Interiors Exit - On May 1, 2014, the Company reached an agreement to divest substantially all of its global Interiors business (the "Interiors Divestiture") pursuant to a Master Purchase Agreement, as subsequently amended (the “Purchase

25


Table of Contents

Agreement”). Effective November 1, 2014, the Company closed on the majority of the Interiors Divestiture (the "Master Closing"). Subsequent to the Master Closing, the Company completed the sale of Interiors operations in India ("India Closing") and in Thailand on December 1, 2014 and February 2, 2015, respectively. Remaining entities subject to the Interiors Divestiture, which are located in Argentina and Brazil, are expected to close by the third quarter of 2015 and are subject to various conditions, including regulatory and antitrust approvals, receipt of other third party consents and approvals and other customary closing conditions.

During the year ended December 31, 2014 the Company recorded total losses of $326 million in connection with the Interiors Divestiture. These losses included an impairment loss of $190 million recorded during the second quarter of 2014 in connection with the execution of the Purchase Agreement and additional losses of $136 million recorded during the fourth quarter of 2014 in connection with the Master Closing and the India Closing. Additionally, the Company made cash payments of approximately $150 million, including cash balances transferred, in connection with the Master Closing and the India Closing. The Company expects to record additional losses in connection with the closing of the sales of remaining Interiors operations subject to the Interiors Divestiture in future periods, which are estimated to be approximately $20 million. Additionally, the closing of the sales of remaining Interiors operations subject to the Interiors Divestiture may require cash outflows based on purchase price adjustments at the time of closing.

While the Interiors Divestiture represents the substantial majority of the Company's Interiors business, operations in South America and Europe previously reported within the Interiors segment were excluded from the scope of the Interiors Divestiture. In connection with the preparation of the December 31, 2014 financial statements, the Company determined that an indicator of impairment existed in relation to the long-lived assets of the Europe Interiors operation excluded from the scope of Interiors Divestiture. The Company performed a recoverability test and determined that indicated the assets of this operation were not recoverable. However, no impairment loss was recorded at December 31, 2014 as the fair value of the underlying assets exceeded the respective carrying value. To the extent that a sale transaction becomes more likely to occur in future periods an impairment charge may be required. Additionally, due to certain liabilities and capital requirements of this remaining business, Visteon may be required to contribute cash to such business in connection with any disposition and such amounts could be material. As of December 31, 2014 the Company did not meet the specific criteria necessary for this European Interiors operation to be considered held for sale.

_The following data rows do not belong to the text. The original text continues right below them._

-- ==== Sys2Proof/Machine/Ops.lean ====
section
/-!
DEFINITION. The named operations over memory, registers and the pc, and the two channels by which an instruction fails:
`report` and `raise` (60_exceptions.md R240). There is no trap entry and no return from a trap (R248, R250).
-/

namespace Sys2Proof.Machine

/-! ### Memory (20_memory.md) -/

/-- The word a cell holds. -/
def Memory.read : Memory → Nat → Word
  | [], _ => Memory.unlisted
  | c :: m, a => if c.1 = a then c.2 else Memory.read m a

/-- A cell is put in front, unless it holds what an unlisted address reads as. -/
def Memory.cons (a : Nat) (v : Word) (m : Memory) : Memory := if v = Memory.unlisted then m else (a, v) :: m

/-- The memory with one cell written; it keeps the canonical form. -/
def Memory.write : Memory → Nat → Word → Memory
  | [], a, v => Memory.cons a v []
  | c :: m, a, v =>
    if a < c.1 then Memory.cons a v (c :: m)
    else if a = c.1 then Memory.cons a v m
    else c :: Memory.write m a v

/-- Consecutive cells written from `a` on (43_run_loop.md R150). -/
def Memory.writeList : Memory → Nat → List Word → Memory
  | m, _, [] => m
  | m, a, v :: vs => Memory.writeList (Memory.write m a v) (a + 1) vs

/-- `MemRead(a, 1)` (20_memory.md R34): the word at address `a`, or `none` where the address names no cell. -/
def State.memRead (s : State) (a : Word) : Option Word :=
  if a.toNat < memWords then some (s.mem.read a.toNat) else none

/-- `MemWrite(a, 1, v)` (20_memory.md R35): the state with the word stored, or `none` where the address names no cell. -/
def State.memWrite (s : State) (a v : Word) : Option State :=
  if a.toNat < memWords then some { s with mem := s.mem.write a.toNat v } else none

/-! ### The address map (20_memory.md R32) -/

/-- The regions of the address map. They are not enforced on data accesses (R33). -/
inductive Region where
  | belowText
  | text
  | staticData
  | dynamic
  | beyond
  deriving DecidableEq, Repr

/-- The region of an address, `none` only for a cell above a DYN_END that is not the default (R32; log 22). -/
def regionOf (cfg : Config) (a : Word) : Option Region :=
  if a.toNat < textBase then some .belowText
  else if a.toNat < staticDataBase then some .text
  else if a.toNat < dynamicBase then some .staticData
  else if memWords ≤ a.toNat then some .beyond
  else if a.toNat ≤ cfg.dynEnd then some .dynamic
  else none

/-! ### Registers (10_state.md R10, R11) -/

/-- `x[i]`. -/
def State.readReg (s : State) (i : RegIdx) : Word := s.regs[i.toNat]'(i.isLt)

/-- `x[i] <- v`; register 0 is written like any other (R11; log 6). -/
def State.writeReg (s : State) (i : RegIdx) (v : Word) : State := { s with regs := s.regs.set i.toNat v i.isLt }

/-! ### The pc (43_run_loop.md R156) -/

/-- The pc moves on by one word. -/
def State.advance (s : State) : State := { s with pc := s.pc + 1 }

/-- `pc <- t`. -/
def State.redirect (s : State) (t : Word) : State := { s with pc := t }

/-- An instruction that writes one register and moves on. -/
def State.writeBack (s : State) (i : RegIdx) (v : Word) : State := (s.writeReg i v).advance

/-! ### The two channels (60_exceptions.md R240) -/

/-- `raise C` in the run phase (R240, R243): the run ends, the pc stays at the instruction, nothing else changes. -/
def State.raise (s : State) (c : FatalCondition) : State := { s with runState := .faulted c }

/-- An entry for the instruction at the pc is appended to the diagnostic log (R244 step 1; 10_state.md R19). -/
def State.log (s : State) (c : Condition) : State := { s with diag := s.diag ++ [{ pc := s.pc, condition := c }] }

/-- `report C` (R244): the entry is appended to the diagnostic log, no register and no memory word is written; the pc moves on,
or, with RUNTIME_FATAL, the run ends with the pc at the instruction (R245). -/
def State.report (s : State) (c : Condition) : State :=
  if s.cfg.runtimeFatal then (s.log c).raise (.reported c) else (s.log c).advance

/-! ### The ends of a run and the fuel counter (43_run_loop.md) -/

/-- The run halts: pc, registers, memory and log unchanged (R154, R155). -/
def State.halt (s : State) (r : HaltReason) : State := { s with runState := .halted r }

/-- The run ends without fuel, all other state unchanged (R158). -/
def State.endOutOfFuel (s : State) : State := { s with runState := .outOfFuel }

/-- The pc has left the text range (R155; decision D11, log 10). -/
def State.pcExhausted (s : State) : Bool := staticDataBase ≤ s.pc.toNat

/-- FUEL is given and none is left (R158). -/
def State.fuelExhausted (s : State) : Bool := s.fuel == some 0

/-- One unit of fuel is spent when an instruction has completed and the run goes on (R153, R158). -/
def State.spendFuel (s : State) : State :=
  if s.runState = .running then { s with fuel := s.fuel.map fun n => n - 1 } else s

end Sys2Proof.Machine
end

Electronics Optimization - Effective July 1, 2014 Visteon acquired substantially all of the global automotive electronics business of Johnson Controls Inc. (the Electronics Acquisition") for the aggregate purchase price of $297 million, including $31 million of cash and equivalents at the acquired business. The Electronics Acquisition is expected to enhance Visteon's competitive position in the fast-growing vehicle cockpit electronics segment by strengthening its global scale, manufacturing and engineering footprint, product portfolio an customer penetration. Net sales for the acquired business were approximately $1.3 billion for the annual period ended September 30, 2013. On a combined basis, the Company's Electronics business is expected to have approximately $3 billion in annual revenue with a No.2 global position in driver information and above-average growth rates for the cockpit electronics segment, supplying nine of the world's ten largest vehicle manufacturers.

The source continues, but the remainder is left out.